趙老七抬起顫抖的手,用力抹了一把臉,聲音哽咽得幾乎不成調:“值了……值了……沒想到,我趙老七,一個粗鄙軍漢,有生之年……有生之年居然真能踏上這片土地,親眼看到……看到江導說的盛世!死也瞑目了!”
旁邊一個瘸了腿、靠著拐杖才能站穩的老兵,沒有看那些高聳入云的摩天大樓,也沒有看那流光溢彩的霓虹。
他的目光,緊緊追隨著街道上幾個穿著鮮艷、踩著閃光的滑輪鞋,追逐嬉笑、臉上洋溢著無憂無慮笑容的孩子。

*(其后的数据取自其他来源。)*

/-- 02 R57-R61; 09 R247, R248: barriers, and the completion of a phase. A BARWAIT that finds its phase over sets BST; one that has waited for the phase
does not (02 R59). 02 R57: a barrier's fields after a write: the phase completes when every expected arrival is there and no delivery is outstanding;
then the phase number rises and the arrivals return to 0. No byte outside the barrier changes. -/
def Obligations.Barriers : Prop :=
  (∀ (s u : State) (a b d key : Nat) (o : Barrier),
    BarrierHere s (regA s a) key o u →
      (fld (regA s b) 16 48 = 0 →
        (SrcsGood s [rA a, rA b] → Goes s (writeBarrier u key { o with e := fld (regA u b) 0 16, a := 0, t := 0 }) →
          exec (.barinit a b) s = .next (advance s (writeBarrier u key { o with e := fld (regA u b) 0 16, a := 0, t := 0 }))) ∧
        (phaseLag o.c (fld (regA u b) 0 16) = 0 → (SrcsGood s [rA a, rA b] → Goes s (acquire u (cxCore u)) →
          exec (.barwait a b) s = .next (advance s (acquire u (cxCore u))))) ∧
        (1 ≤ phaseLag o.c (fld (regA u b) 0 16) → phaseLag o.c (fld (regA u b) 0 16) < 32768 →
          (SrcsGood s [rA a, rA b] → Goes s (if barWaited u key = true then acquire u (cxCore u) else setStale (acquire u (cxCore u))) →
            exec (.barwait a b) s = .next (advance s (if barWaited u key = true then acquire u (cxCore u) else setStale (acquire u (cxCore u)))))) ∧
        (32768 ≤ phaseLag o.c (fld (regA u b) 0 16) → Waits (.barwait a b) [rA a, rA b] s u (.barrier key))) ∧
      (o.a < 65535 → unacked s s.cur = none → (SrcsGood s [rA a] → Goes s (setA (writeBarrier (releaseWaits u u.cur) key { o with a := o.a + 1 }) d (word o.c)) →
        exec (.bararv d a) s = .next (advance s (setA (writeBarrier (releaseWaits u u.cur) key { o with a := o.a + 1 }) d (word o.c))))) ∧
      (o.e ≠ 0 → (SrcsGood s [rA a] → Goes s (writeBarrier u key { o with e := o.e - 1 }) →
        exec (.bardrop a) s = .next (advance s (writeBarrier u key { o with e := o.e - 1 })))) ∧
      (o.e = 0 → (SrcsGood s [rA a] → Goes s u → exec (.bardrop a) s = .next (advance s u))) ∧
      (fld (regA s b) 40 24 = 0 →
        (SrcsGood s [rA a, rA b] → Goes s (writeBarrier u key { o with t := (o.t + (regA u b).toNat) % 2 ^ 40 }) →
          exec (.bartx a b) s = .next (advance s (writeBarrier u key { o with t := (o.t + (regA u b).toNat) % 2 ^ 40 }))))) ∧
  (∀ (s : State) (key : Nat) (o : Barrier), o.c < 65536 → o.a < 65536 → o.e < 65536 → o.t < 2 ^ 40 →
    readBarrier (writeBarrier s key o) key =
      some (if o.e ≤ o.a ∧ o.e ≠ 0 ∧ o.t = 0 then { o with c := (o.c + 1) % 65536, a := 0 } else o) ∧
    (∀ k, k < key ∨ key + 16 ≤ k → cellRead (writeBarrier s key o).mem k = cellRead s.mem k))

/-- 09 R257, R258: rings: reserving, publishing, taking and freeing a slot; a position or a slot state that cannot be read traps (18 R409). -/
def Obligations.Rings : Prop :=
  ∀ (s u : State) (a b d i : Nat) (r : Ring), RingHere s (regA s a) r u →
    ((ringRsv u r - ringFreed u r).toNat ≤ r.ns → (SrcsGood s [rA a] → Goes s (setA (setDword u (r.key + 8) (ringRsv u r + 1)) d (regA u a + word (r.slotOfs (slotOf r (ringRsv u r))))) →
      exec (.rget d a) s = .next (advance s (setA (setDword u (r.key + 8) (ringRsv u r + 1)) d (regA u a + word (r.slotOfs (slotOf r (ringRsv u r)))))))) ∧
    (r.ns < (ringRsv u r - ringFreed u r).toNat → (SrcsGood s [rA a] → Goes s (setA u d 0) → exec (.rget d a) s = .next (advance s (setA u d 0)))) ∧
    (slotIndex u r (regA u b) = some i → slotReserved u r i = true → (putReads u r i).findSome? (fun j => firstBad u (r.stateKey j) 2) = none →
      unacked s s.cur = none → (SrcsGood s [rA a, rA b] → Goes s (ringPut (releaseWaits u u.cur) r i) →
        exec (.rput a b) s = .next (advance s (ringPut (releaseWaits u u.cur) r i)))) ∧
    (consumerOk r (regA u b) = true → firstBad u (r.posKey (regA u b).toNat) 8 = none →
      (counterRead u (r.posKey (regA u b).toNat) < ringFill u r → firstInLine u (.ring r.key (regA u b).toNat) = true →
        ∀ v : State, v = setDword u (r.posKey (regA u b).toNat) (counterRead u (r.posKey (regA u b).toNat) + 1) →
          (SrcsGood s [rA a, rA b] → Goes s (setA (acquire v (cxCore u)) d (regA u a + word (r.slotOfs (slotOf r (counterRead u (r.posKey (regA u b).toNat)))))) →
            exec (.rtake d a b) s = .next (advance s (setA (acquire v (cxCore u)) d (regA u a + word (r.slotOfs (slotOf r (counterRead u (r.posKey (regA u b).toNat))))))))) ∧
      (ringFill u r ≤ counterRead u (r.posKey (regA u b).toNat) → Waits (.rtake d a b) [rA a, rA b] s u (.ring r.key (regA u b).toNat))) ∧
    (consumerOk r (regA u d) = true → slotIndex u r (regA u b) = some i → (slotState u r i).testBit (regA u d).toNat = true →
      (freeReads u r i (regA u d).toNat).findSome? (fun j => firstBad u (r.stateKey j) 2) = none →
      (SrcsGood s [rA a, rA b, rA d] → Goes s (ringFree' u r i (regA u d).toNat) → exec (.rfree d a b) s = .next (advance s (ringFree' u r i (regA u d).toNat)))) ∧
    (∀ x : Nat, consumerOk r (regA u b) = true → firstBad u (r.posKey (regA u b).toNat) 8 = some x → SrcsGood s [rA a, rA b] →
      exec (.rtake d a b) s = .next (takeTrap u (.rtake d a b) cUncorrectable
        (regA u a + word (0x40 + 8 * (regA u b).toNat) + word (x - r.posKey (regA u b).toNat)) 0)) ∧
    (∀ x : Nat, slotIndex u r (regA u b) = some i → slotReserved u r i = true → (putReads u r i).findSome? (fun j => firstBad u (r.stateKey j) 2) = some x →
      SrcsGood s [rA a, rA b] → exec (.rput a b) s = .next (takeTrap u (.rput a b) cUncorrectable (regA u a + word (x - r.key)) 0))

/-- 09 R249, R250: joining, leaving and reading a group; a new member takes the lowest rank that no member holds. -/
def Obligations.Groups : Prop :=
  ∀ (s u : State) (d b n pkg job core : Nat) (g : Group) (m : Member),
    GroupOk s (regA s b) → n = (regA s b).toNat → pkg = cxPkg s → job = (cx s).job → core = cxCore s →
    (getGroup s pkg job n = none → (getGrove s (groupSlice pkg job n)).groups.length < 32 →
      (SrcsGood s [rA b] → Goes s (setA (settleGroup s pkg job n
        { members := [{ core := core, rank := 0, joins := 1, arr := 0 }], phase := 0, dones := [], noted := [] }) d 0) →
          exec (.gjoin d b) s = .next (advance s (setA (settleGroup s pkg job n
        { members := [{ core := core, rank := 0, joins := 1, arr := 0 }], phase := 0, dones := [], noted := [] }) d 0)))) ∧
    (getGroup s pkg job n = some g → memberOf g core = some m → m.joins < 65535 →
      (SrcsGood s [rA b] → Goes s (setA (settleGroup s pkg job n (withMember g core (fun x => { x with joins := x.joins + 1 }))) d (word m.rank)) →
        exec (.gjoin d b) s = .next (advance s (setA (settleGroup s pkg job n (withMember g core (fun x => { x with joins := x.joins + 1 }))) d (word m.rank))))) ∧
    (getGroup s pkg job n = some g → memberOf g core = none →
      (SrcsGood s [rA b] → Goes s (setA (settleGroup s pkg job n { g with members := g.members ++ [{ core := core, rank := lowestRank g.members, joins := 1, arr := 0 }] }) d
          (word (lowestRank g.members))) →
            exec (.gjoin d b) s = .next (advance s (setA (settleGroup s pkg job n { g with members := g.members ++ [{ core := core, rank := lowestRank g.members, joins := 1, arr := 0 }] }) d
          (word (lowestRank g.members)))))) ∧
    (unacked s s.cur = none → u = releaseWaits s s.cur →
      (getGroup u pkg job n = none → (SrcsGood s [rA b] → Goes s (setA u d (BitVec.allOnes 64)) →
        exec (.gleave d b) s = .next (advance s (setA u d (BitVec.allOnes 64))))) ∧
      (getGroup u pkg job n = some g → memberOf g core = none → (SrcsGood s [rA b] → Goes s (setA u d (BitVec.allOnes 64)) →
        exec (.gleave d b) s = .next (advance s (setA u d (BitVec.allOnes 64))))) ∧
      (getGroup u pkg job n = some g → memberOf g core = some m → 1 < m.joins →
        (SrcsGood s [rA b] → Goes s (setA (settleGroup u pkg job n (withMember g core (fun x => { x with joins := x.joins - 1 }))) d (word (m.joins - 1))) →
          exec (.gleave d b) s = .next (advance s (setA (settleGroup u pkg job n (withMember g core (fun x => { x with joins := x.joins - 1 }))) d (word (m.joins - 1)))))) ∧
      (getGroup u pkg job n = some g → memberOf g core = some m → m.joins ≤ 1 →
        (SrcsGood s [rA b] → Goes s (setA (settleGroup u pkg job n { g with members := g.members.filter (fun x => x.core != core) }) d 0) →
          exec (.gleave d b) s = .next (advance s (setA (settleGroup u pkg job n { g with members := g.members.filter (fun x => x.core != core) }) d 0))))) ∧
    (getGroup s pkg job n = none → (SrcsGood s [rA b] → Goes s s → exec (.ginfo d b) s = .next (advance s (setA s d 0)))) ∧
    (getGroup s pkg job n = some g → memberOf g core = some m →
      (SrcsGood s [rA b] → Goes s s →
        exec (.ginfo d b) s = .next (advance s (setA s d (word (m.rank + g.members.length * 2 ^ 16 + m.joins * 2 ^ 32 + g.phase * 2 ^ 48)))))) ∧
    (getGroup s pkg job n = some g → memberOf g core = none →
      (SrcsGood s [rA b] → Goes s s →
        exec (.ginfo d b) s = .next (advance s (setA s d (word (0xFFFF + g.members.length * 2 ^ 16 + 0 * 2 ^ 32 + g.phase * 2 ^ 48)))))) ∧
    (∀ l : List Member, l.length < 6144 → (∀ x ∈ l, x.rank ≠ lowestRank l) ∧ (∀ r, r < lowestRank l → ∃ x ∈ l, x.rank = r))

他看著他們,眼中先是閃過一絲自已都未曾察覺的羨慕,隨即,那羨慕化為了更深沉、更濃烈的欣慰與喜悅,嘴角艱難地向上扯動,露出一抹笑,低聲喃喃:“好、真好!娃娃們……不用怕了……”
他分明是在笑,可那笑容卻不知為何,讓人想要哭。
站在隊伍最前方的郭昕將軍,身形依舊挺拔如松,但那雙曾令敵人膽寒的銳利眼眸,此刻卻是一片模糊。
夜風拂動著他早已雪白的雙鬢,也吹不散他心中那翻江倒海般的復雜情緒。
他曾站在龜茲城頭,遙望東方,想象過未來的繁華。
可他窮盡所有的想象,也無法勾勒出眼前這般景象的萬分之一。
這不再是凡間的城池,這簡直是仙家幻境,是傳說中才有的不夜天!
他緊緊握著拳,指甲深深陷入掌心,試圖用疼痛來確認這不是一場幻夢。
胸膛劇烈起伏著,有目睹神跡般的震撼,有身處異世的恍惚,有對麾下兒郎們堅守至死的悲慟,但最終,所有的情緒都匯聚成一股滾燙的洪流,沖撞著他的心臟。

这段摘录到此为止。